Amidst protests, Apple bans hazardous chemicals – Benzene and n-hexane – from its iDevices assembly line.
On Wednesday, August 13, 2014, Apple announced that it is going to ban the use of benzene and n-hexane in the final assembly of all its devices. Both the chemicals are known to pose grave health risks. Apple conducted a 4-month long audit at 22 of its factories and found the chemicals only at 4 of its factories. While it claimed that the chemicals found at the 4 factories were within the normal safety levels, they still went ahead with the ban.
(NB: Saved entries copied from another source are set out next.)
/-- Step 5 of R194 for the collectives (R418, R419). The device is in the box; before VALID that is not asked of a group
of several (R419 completes it DESTINATION_LOST). -/
def collFields (s : State) (o : Op) : Option Nat :=
  let k (n : Nat) : Nat := if (collSlots s o).any (fun x => x.1 == n) then 1 else 0
  let shape := shapeOf (racksOf s)
  let ext := collExt o
  let off := collOffOf s o (deviceNo s)
  let inBox := (collSize o != 1 && !placeValid s) ||
    (decide (collOrigin o < 128 * racksOf s) && (List.range 3).all (fun i => decide (off.getD i 0 < ext.getD i 1)))
  lowest (faultAt (hdrExt o.desc != 0) 3 ++ wrongKinds o [k 0, k 1, k 2] ++
    faultAt (decide (4 < param o 166 3)) 20 ++
    faultAt ((collFp32 o && param o 166 3 != 0) || param o 171 1 != 0 || !inBox) 21 ++
    faultAt (decide (shape.getD 0 1 < ext.getD 0 1)) 22 ++
    faultAt (decide (shape.getD 1 1 < ext.getD 1 1) || decide (shape.getD 2 1 < ext.getD 2 1)) 23 ++
    faultAt (decide (collSize o ≤ collRoot o)) 24 ++ faultAt (param o 202 6 != 0) 25 ++
    faultAt ((collOp o == 0x74) != (collCount o == 0)) 26 ++ faultAt (param o 232 24 != 0) 29 ++
    uncovered o ((collSlots s o).map (fun x => (x.1, x.2.1))) ++ overlapping o (collSlots s o) ++
    faultAt (collOp o != 0x74 && !stageFits s o) (slotOff 2))

/- Objects (R410) -/

/-- Object `b`. -/
def objOf (s : State) (b : Nat) : CollObj := sget (fun _ => collObjReset) s.objects b
/-- Replace an object. -/
def setObj (s : State) (b : Nat) (x : CollObj) : State := { s with objects := sset (fun _ => collObjReset) s.objects b x }
/-- FAB_BARb.TENANT. -/
def objTenant (s : State) (b : Nat) : Nat := regFld s (Reg.fabBar b) 0 8
/-- FAB_BARb.BUSY. -/
def objBusy (s : State) (b : Nat) : Bool := regBit s (Reg.fabBar b) 8
/-- FAB_BARb.GEN. -/
def objGen (s : State) (b : Nat) : Nat := regFld s (Reg.fabBar b) 16 16

/-- A write of FAB_BARb (R417). -/
def fabBarSet (s : State) (b v : Nat) : State :=
  if objBusy s b || 128 < v % 256 then s else regSetFld s (Reg.fabBar b) 0 8 (v % 256)

/-- FAB_BAR_WRITE (R417): TENANT is stored, or discarded while BUSY. -/
def execFabBarWrite (agent : Agent) (object : BitVec 6) (value : W32) (s : State) : Host.Outcome State Fault Refusal :=
  .next (if platformAgent s agent then fabBarSet s object.toNat value.toNat else s)

/- Messages -/

/-- The port by which a collective message goes in a direction, chosen as R401 chooses one; none: both ports are fenced. -/
def collPort (s : State) (dir : Nat) : Option Nat :=
  match [2 * dir, 2 * dir + 1].filter (fun p => !portFenced s p) with
  | [] => none
  | q :: rest =>
    some (if q % 2 == 0 && ((deviceNo s + neighbourOf s (deviceNo s) dir) % 2 == 0 || rest == []) then q else rest.headD q)
/-- A collective message (R406): object, generation and flit index in ADDR, and, of a data message, the flags raised so far in OP
(log entry 22). -/
def collMsg (s : State) (dir : Nat) (type : BitVec 6) (tenant : Byte) (b gen index flags : Nat) (payload : List Byte)
    (poison : Bool) : Msg :=
  let me := deviceNo s
  { dest := BitVec.ofNat 10 (neighbourOf s me dir), src := BitVec.ofNat 10 me, tenant := tenant, type := type, dirs := 0,
    addr := BitVec.ofNat 54 (b + 64 * (gen % 256) + 2 ^ 14 * index), tag := false, poison := poison, rid := 0, status := 0,
    op := BitVec.ofNat 5 flags, len := BitVec.ofNat 7 payload.length, payload := payload }
/-- Send a collective message to the neighbour in a direction, on channel 4 (R402); nothing goes where both ports are fenced. -/
def collSend (s : State) (dir : Nat) (type : BitVec 6) (tenant : Byte) (b gen index flags : Nat) (payload : List Byte)
    (poison : Bool) : State :=
  match collPort s dir with
  | some p => enqueueMsg s p 4 (collMsg s dir type tenant b gen index flags payload poison)
  | none => s

/-- The bytes of a join's fields (R411), in the order in which it lists them. -/
def joinBytes (j : Join) : List Byte :=
  toBytes 1 j.tenant.toNat ++ toBytes 2 j.generation.toNat ++ toBytes 1 j.opcode.toNat ++ toBytes 1 j.fmt.toNat ++
  toBytes 1 (if j.outFp32 then 1 else 0) ++ toBytes 3 j.count.toNat ++ toBytes 2 j.origin.toNat ++ toBytes 1 j.nxM1.toNat ++
  toBytes 1 j.nyM1.toNat ++ toBytes 1 j.nzM1.toNat ++ toBytes 2 j.root.toNat ++ toBytes 1 (if j.rejected then 1 else 0)
/-- The join of an operation for a generation. -/
def joinOf (o : Op) (gen : Nat) : Join :=
  { tenant := o.tenant, generation := BitVec.ofNat 16 gen, opcode := o.opcode, fmt := BitVec.ofNat 3 (param o 166 3),
    outFp32 := collFp32 o, count := BitVec.ofNat 24 (collCount o), origin := BitVec.ofNat 10 (collOrigin o),
    nxM1 := BitVec.ofNat 3 (param o 182 3), nyM1 := BitVec.ofNat 3 (param o 185 3), nzM1 := BitVec.ofNat 4 (param o 188 4),
    root := BitVec.ofNat 10 (collRoot o), rejected := false }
The issue came to light 5 months ago, when activist groups – China Labor Watch and Green America – petitioned the tech giant to cease the use of these chemicals. According to the US Environmental Protection Agency, benzene is a carcinogen that is known to cause leukemia and other blood disorders, while n-hexane can cause nerve damage.
However, even though the use of these chemicals in the final assembly stag has been banned completely, they will still be used in the early stages of production. Apple has lowered the maximum amount allowed in this stage. These substances are usually found in cleaning solvents.
Apple’s Vice President of Environmental Initiatives, Lisa Jackson said, “This is doing everything we can think of to do to crack down on chemical exposures and to be responsive to concerns.”
In recent times, Apple has been heavily criticized for neglecting labor violations in its suppliers’ factories. Apple has maintained it is committed to providing safe working conditions for all its employees and this decision by them is evidence of that fact.